James Clapper testifies during the Senate Select Committee on Intelligence hearing. (photo: AP)
NSA
and CIA Double Their Warrantless Searches on Americans in Two Years
By Jenna McLaughlin, The
Intercept
04 May 16
From
2013 to 2015, the NSA and CIA doubled the number of warrantless searches they
conducted for Americans’ data in a massive NSA database ostensibly collected
for foreign intelligence purposes, according to a new intelligence
community transparency report.
The
estimated number of search terms “concerning a known U.S. person” to get
contents of communications within what is known as the 702 database was 4,672 —
more than double the 2013 figure.
And
that doesn’t even include the number of FBI searches on that database. A
recently released Foreign Intelligence Surveillance Court ruling confirmed that
the FBI is allowed to run any number of searches it
wants on that database, not only for national security probes but also to hunt
for evidence of traditional crimes. No estimates have ever been released of how
often that happens.
Under
Section 702 of the Foreign Intelligence Surveillance Act, the NSA collects
hundreds of millions of digital communications at rest and in transit from the
major internet backbones running in and out of the U.S., as well as from
Google, Facebook, YouTube, and other companies, involving “targets” overseas.
Americans’
communications are constitutionally protected from warrantless searches, but
when those communications are swept up by the NSA “incidentally” to its
main goal, those protections have been essentially ignored.
The
Office of the Director of National Intelligence has said the practice of
searching the database for American communications is not “unlawful” because
the content is collected legitimately in the first place — and because there
are protections against sharing Americans’ identities unless it’s absolutely
necessary.
But
many privacy activists, as well as lawmakers including Sen. Ron Wyden, D-Ore.,
and Rep. Thomas Massie, R-Ky., describe this practice as a “backdoor” search
because it’s a way to gather evidence on Americans without getting court
approval.
“If
intelligence officials are deliberately searching for and reading the
communications of specific Americans, the Constitution requires a warrant,”

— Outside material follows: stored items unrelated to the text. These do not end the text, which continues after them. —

-- ==== Sys2Proof/Machine/Types.lean ====
section
/-! DEFINITION. The types of what the commands carry and of what each block holds beyond its registers,
each block's state with its value after reset. An operand carries what a command takes from outside the
module's state: an instruction's fields, a sample, a frame, a level at a pin. -/

namespace Sys2Proof

/-- The scalar cores (Table ARC-1). -/
inductive Core where
  | r0 | r1 | grm
  deriving DecidableEq, Repr

/-- The two lockstep pairs. -/
inductive Rider where
  | r0 | r1
  deriving DecidableEq, Repr

/-- What the ECC logic finds on an access (R98, Table GCS-13) (log entry 9: DESIGN CHOICE). -/
inductive Ecc where
  | ok | corrected | uncorrectable
  deriving DecidableEq, Repr

/-- Number of a general register, g0 to g31 (R80). -/
abbrev Reg := BitVec 5

/-- The core that executes an instruction, what ECC finds on its fetch (log entry 9: DESIGN CHOICE), and the word as it
stands in memory where that is none of the row's own words: an undefined op or cond, a non-zero reserved field, a lane
word (R79) (log entry 120: DESIGN CHOICE). -/
structure Fetch where
  core : Core
  ecc : Ecc
  raw : Option Word
  deriving DecidableEq, Repr

/-- A request posted at the paddock arbiter: resource class 0 chain port, 1 Herd team, 2 MRAM port,
3 cell bleed channel, 4 CAN transmit slot, 5 SRAM bank (Table ARC-19); `req` is the requester rank 1
to 6 of Table ARC-20 and `index` its index in the class. -/
structure ArbPost where
  cls : Nat
  unit : Nat
  req : Nat
  index : Nat
  deriving DecidableEq, Repr

/-- A chain frame after SOF: RSP is bit 7 of `addr`, NAK bit 7 of `cmd` (Table CHN-4). -/
structure Frame where
  tag : Nat
  addr : Nat
  cmd : Nat
  payload : List Nat
  deriving DecidableEq, Repr

/-- The sample of a unit, as its READ_BLOCK response carries it (Table CHN-9): USTAT, stack in mV,
temperatures as 16-bit codes, cell voltages in 100 µV. -/
structure UnitFrame where
  ustat : Nat
  stack : Nat
  t0 : Nat
  t1 : Nat
  cells : List Nat
  deriving DecidableEq, Repr

/-- What a receiver makes of a frame (R174): good, a CRC or LEN error, a code error or ABORT. -/
inductive Rx where
  | good | crc | code
  deriving DecidableEq, Repr

/-- A request as it reaches a place of the ring (Table CHN-4): the place, 1 to 32 from the North port of the seat-A
module and 0 for this module, the side it arrives on, its tag and address, what the receiver makes of the frame, and
whether its LEN is that of the command. -/
structure Hop where
  unit : Nat
  south : Bool
  tag : Nat
  dest : Nat
  rx : Rx
  lenOk : Bool
  deriving DecidableEq, Repr

/-- Where something reaches the ring: the place, and the side it arrives on. -/
structure Side where
  unit : Nat
  south : Bool
  deriving DecidableEq, Repr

said Wyden in a press release in June
2014.
The
ODNI director of legislative affairs, Deidre M. Walsh, wrote in a 2013 letter
to Wyden that the NSA approved 198 searches, or “queries,” for the content of
American communications in the 702 database — while the CIA approved “fewer
than 1900” queries — for about 2100 overall.
That’s
the number that more than doubled in 2015. But the ODNI doesn’t make its
transparency reports easy to understand, leaving open the possibility of
misinterpretation. For instance, the 2015 figure includes “recurring queries” —
basically searches using the same terms more than once. In 2013, the NSA said
its estimate “may” have included repeated queries counted individually. That
could account for some of the increase between 2013 and 2015.
However,
the number of queries for metadata — information about who the communications
are to and from, and so on, rather than their content — also went up
dramatically.
According
to the 2014 letter to Wyden, NSA conducted “approximately 9,500 queries” of
American metadata in 2013, including repeated queries — and excluding CIA
searches, because the agency doesn’t track that information.
In
2015, the ODNI reported 23,800 searches on metadata — excluding “one IC
element” that couldn’t provide statistics — presumably the CIA.
“The
number of backdoor searches doubling since last reported shows that warrantless
Section 702 surveillance is a significant and growing problem for Americans,”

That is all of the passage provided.